▶ **RECORDS**
-- ==== Sys2Proof/Machine/Profiles.lean ====
section
/-! DEFINITION. Profiles (R82 to R92): images and their sections, PRF_LOAD with its validation, selections by command, pins
and event inputs, and the commands EVENT_MASK, PRF_SELECT, PRF_PIN_MODE and PRF_STATUS. -/

namespace Sys2Proof.Machine

/-! ### Images (R83) -/

/-- The sections of an image from an offset, with their offsets; `none` at the end marks an image that breaks off in a header or
a body there. -/
def parseSections (img : Body) : Nat → Nat → List (Nat × Option Section)
  | 0, _ => []
  | fuel + 1, off =>
    let h : Body := img.drop off
    let len := Body.u32 h 4
    if h.isEmpty then []
    else if h.length < 8 ∨ len % 4 ≠ 0 ∨ h.length < 8 + len then [(off, none)]
    else (off, some ⟨Body.u16 h 0, Body.u16 h 2, (h.drop 8).take len⟩) :: parseSections img fuel (off + 8 + len)

/-- The head that a section configures (R82, R86). -/
def Section.head (e : Section) : Option Nat :=
  if [0x1003, 0x4001, 0x4002, 0x4003, 0x4004, 0x4801].contains e.opcode then some (e.body.u8 0)
  else if e.opcode = 0x4802 ∧ e.body.u8 0 ≠ 3 then some (oHead e.body)
  else none

/-- Sections of one head. -/
def headSections (l : List Section) (h : Nat) : List Section := l.filter (fun e => e.head == some h)
/-- Heads that a profile configures. -/
def profileHeads (l : List Section) : List Nat := (List.range 24).filter (fun h => l.any (fun e => e.head == some h))
/-- Last body of an opcode and instance in a list of sections. -/
def lastBody (l : List Section) (op inst : Nat) : Option Body := ((l.filter (fun e => e.opcode == op && e.inst == inst)).getLast?).map (·.body)

/-- Bindings of an opcode as the whole image leaves them: instance and body, those with their BIND byte 1. -/
def finalOf (l : List Section) (op bindAt : Nat) : List (Nat × Body) :=
  (((l.filter (fun e => e.opcode == op)).map (fun e => e.inst)).dedup).filterMap (fun i =>
    match lastBody l op i with
    | some b => if b.u8 bindAt = 1 then some (i, b) else none
    | none => none)

/-- Channels that a profile configures. -/
def profileChans (l : List Section) : List (Nat × Body) := finalOf l 0x3801 1

/-- The configuration that a whole image produces (R83, R85); a head without a style section keeps the style in force (R82). -/
def State.profileConf (s : State) (l : List Section) : Conf :=
  { ing := finalOf l 0x2002 28, cam := finalOf l 0x2802 1, dec := finalOf l 0x3001 2, enc := profileChans l
    tx := ((l.filter (fun e => e.opcode == 0x5804)).map (fun e => e.inst)).dedup.filterMap (fun i =>
      (lastBody l 0x5804 i).filter (fun b => (b.u8 1).testBit 0))
    heads := (List.range 24).map (fun h =>
      let es := headSections l h
      (h, if es.isEmpty then {} else es.foldl HeadSet.edit { style := (s.head h).set.style }))
    outs := editOuts [] l }

/-! ### The validation of sections (R13, R83) -/

/-- A blank device on which the sections of an image are checked one after the other, as the commands would be (R83). -/
def State.blank (s : State) : State :=
  { s with pools := s.pools.filter (fun e => e.2.cls == 1), ing := { s.ing with ctx := [] }, cam := { s.cam with ctx := [] }, dec := []
           enc := {}, hd := { (default : Heads) with sinks := s.hd.sinks }, aud := {}, prof := {} }

/-- Notes a source ID on the blank device (R170). -/
def State.noteSource (s : State) (k src : Nat) : State := s.setPool k { (default : Pool) with bound := true, sourceId := src, surfs := [default] }

/-- A section takes effect on the blank device. -/
def State.tryPut (s : State) (e : Section) : State :=
  let b := e.body
  match e.opcode with
  | 0x2002 =>
    let on := b.u8 28 == 1
    let s1 : State := { s with ing := { s.ing with ctx := Tbl.set s.ing.ctx (b.u16 0) (if on then { bound := true, cfg := b } else default) } }
    if on && iPooled b then s1.noteSource (poolIng (b.u16 0)) (iSource b) else s1.setPool (poolIng (b.u16 0)) default
  | 0x2802 =>
    let c := b.u8 0
    let on := b.u8 1 == 1
    let s1 : State := { s with cam := { s.cam with ctx := Tbl.set s.cam.ctx c (if on then { bound := true, cfg := b } else default) } }
    let s2 := if on then s1.noteSource (poolCam c) (cSource b) else s1.setPool (poolCam c) default
    if on && b.u8 6 != 0 then s2.noteSource (poolIr c) (b.u16 10) else s2.setPool (poolIr c) default
  | 0x3001 =>
    let n := b.u16 0
    let on := b.u8 2 == 1
    let s1 := s.modSess n (fun _ => if on then { (default : DecSession) with bound := true, cfg := b } else default)
    if on then s1.noteSource (poolDec n) (b.u16 4) else s1.setPool (poolDec n) default
  | 0x3801 =>
    { s with enc := { s.enc with chan := Tbl.set s.enc.chan (b.u8 0) (if b.u8 1 = 1 then { (default : EncChan) with bound := true, cfg := b } else default) } }
  | 0x4802 => { s with hd := { s.hd with outs := editOuts s.hd.outs [e] } }
  | 0x5801 => s.applyTdm b
  | 0x5802 => s.applyAes3 b
  | 0x5803 => s.applyRx b
  | 0x5804 => s.applyTx b
  | _ =>
    match e.head with
    | some h => s.modHead h (fun x => { x with set := x.set.edit e })
    | none => s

▶ **TASK STATEMENT**
Copy out each line of the listing that holds the string "bound".

▶ **EXERCISE SOLUTION**
def State.noteSource (s : State) (k src : Nat) : State := s.setPool k { (default : Pool) with bound := true, sourceId := src, surfs := [default] }
    let s1 : State := { s with ing := { s.ing with ctx := Tbl.set s.ing.ctx (b.u16 0) (if on then { bound := true, cfg := b } else default) } }
    let s1 : State := { s with cam := { s.cam with ctx := Tbl.set s.cam.ctx c (if on then { bound := true, cfg := b } else default) } }
    let s1 := s.modSess n (fun _ => if on then { (default : DecSession) with bound := true, cfg := b } else default)
    { s with enc := { s.enc with chan := Tbl.set s.enc.chan (b.u8 0) (if b.u8 1 = 1 then { (default : EncChan) with bound := true, cfg := b } else default) } }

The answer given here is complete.